# Work to be completed
Using the listing below, print exactly everything from the line with "SMap.set (⟨0, 0⟩, 0)" down to the line with "byte + 128. -/", both included, and nothing more.

--- Excerpted data Enclosed Below ---

/-- A packet is held (R190). -/
def State.holdPacket (s : State) (p c : Nat) (k : Packet) : State :=
  let die := match k.port with | some q => q.val / 8 | none => p / 4
  let used := ((s.heldPackets.filter (fun h => h.die = die)).map (fun h => heldBytes h.pk)).sum
  if RED_POLICY.HOLD_PICKS.of (s.policy p c) = 0 || 4194304 < used + heldBytes k then s.answerHeld p k
  else { (s.bump .RED_HELD p 0 1) with heldPackets := s.heldPackets ++ [⟨p, c, die, s.pick, k⟩] }

/-- A slot fails by over-delivery, and the step is vetoed (R189). -/
def State.overDeliver (s : State) (p c t : Nat) (k : Packet) : State :=
  let s := (s.slotTo p t 4).redFault p (pkSrc k) 3 (pkRed k) 0 (pkBlock k) (pkStep k)
  (s.logRedFault p (pkSrc k) 3 (pkRed k) 0 (pkBlock k) (pkStep k)).vetoStep p c 3

/-- A REDUCE packet is added into a slot (R69, R183, R191, R209). -/
def State.addReduce (s : State) (p c t : Nat) (k : Packet) : State :=
  let n := pkLen k
  let first := pkBlock k - s.fld RED_SLOT_BASE.BLOCK t 0
  let a := s.accBlock t first
  let s := (s.bump .RED_RX_PACKETS p 0 1).bump .RED_RX_BLOCKS p 0 n
  let code := fun i => signed 8 (pkByte k i)
  let acc := (List.range (32 * n)).foldl (fun m i =>
    if code i = -128 then m
    else SMap.set 0 m (32 * a + i) (BitVec.ofInt 32 (signed 32 (SMap.get 0 m (32 * a + i)).toNat + code i))) s.acc
  let bad := (List.range (32 * n)).filter (fun i => code i = -128)
  let mask := bad.foldl (fun m i => SMap.set 0 m (a + i / 32) (SMap.get 0 m (a + i / 32) ||| BitVec.ofNat 32 (2 ^ (i % 32)))) s.accMask
  let mx := (List.range n).foldl (fun m j =>
    let top := (List.range 32).foldl (fun v i => if code (32 * j + i) = -128 then v else max v (code (32 * j + i)).natAbs) 0
    SMap.set 0 m (a + j) (BitVec.ofNat 32 (max (SMap.get 0 m (a + j)).toNat top))) s.accMax
  let (_, row, s) := s.peerRow p c (pkRed k)
  let (_, es, s) := s.planeRead p c row (s.phase p c) (pkBlock k) n
  let x := s.slot t
  let noise := (List.range n).foldl (fun m j =>
    let sum := (List.range 32).foldl (fun v i => if code (32 * j + i) = -128 then v else v + code (32 * j + i) * code (32 * j + i)) (0 : Int)
    let (d, k) := SMap.get (⟨0, 0⟩, 0) m (first + j)
    SMap.set (⟨0, 0⟩, 0) m (first + j) (d.add ⟨sum, 2 * es.getD j 0⟩, k + 1)) x.noise
  let s := { s with acc := acc, accMask := mask, accMax := mx }
  let s := s.setSlot t { x with accepted := x.accepted + n, sin := (x.sin + pkCheck k) % redP, noise := noise }
  match bad with
  | [] => s
  | i :: _ =>
    let s := s.bump .RED_POISON_CODES p 0 bad.length
    let b := pkBlock k + i / 32
    let s := (s.redFault p (pkSrc k) 0 (pkRed k) (i % 32) b (pkStep k)).logRedFault p (pkSrc k) 0 (pkRed k) (i % 32) b (pkStep k)
    ((s.slotTo p t 4).alarm 0x24).vetoStep p c 3

/-- A CALIB packet raises a calibration slot's maxima (R185): the largest byte of a block, kept as byte + 128. -/
def State.addCalib (s : State) (p c t : Nat) (k : Packet) : State :=
  let n := pkCount k
  let a := s.accBlock t (pkBlock k - s.fld RED_SLOT_BASE.BLOCK t 0)
  let mx := (List.range n).foldl (fun m j =>
    SMap.set 0 m (a + j) (BitVec.ofNat 32 (max (SMap.get 0 m (a + j)).toNat (signed 8 (pkByte k j) + 128).toNat))) s.accMax
  let x := s.slot t
  ({ s with accMax := mx }.setSlot t { x with accepted := x.accepted + n }).finishCalib p c t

--- End of Enclosed Excerpted data ---

# Finished exercise
    SMap.set (⟨0, 0⟩, 0) m (first + j) (d.add ⟨sum, 2 * es.getD j 0⟩, k + 1)) x.noise
  let s := { s with acc := acc, accMask := mask, accMax := mx }
  let s := s.setSlot t { x with accepted := x.accepted + n, sin := (x.sin + pkCheck k) % redP, noise := noise }
  match bad with
  | [] => s
  | i :: _ =>
    let s := s.bump .RED_POISON_CODES p 0 bad.length
    let b := pkBlock k + i / 32
    let s := (s.redFault p (pkSrc k) 0 (pkRed k) (i % 32) b (pkStep k)).logRedFault p (pkSrc k) 0 (pkRed k) (i % 32) b (pkStep k)
    ((s.slotTo p t 4).alarm 0x24).vetoStep p c 3

/-- A CALIB packet raises a calibration slot's maxima (R185): the largest byte of a block, kept as byte + 128. -/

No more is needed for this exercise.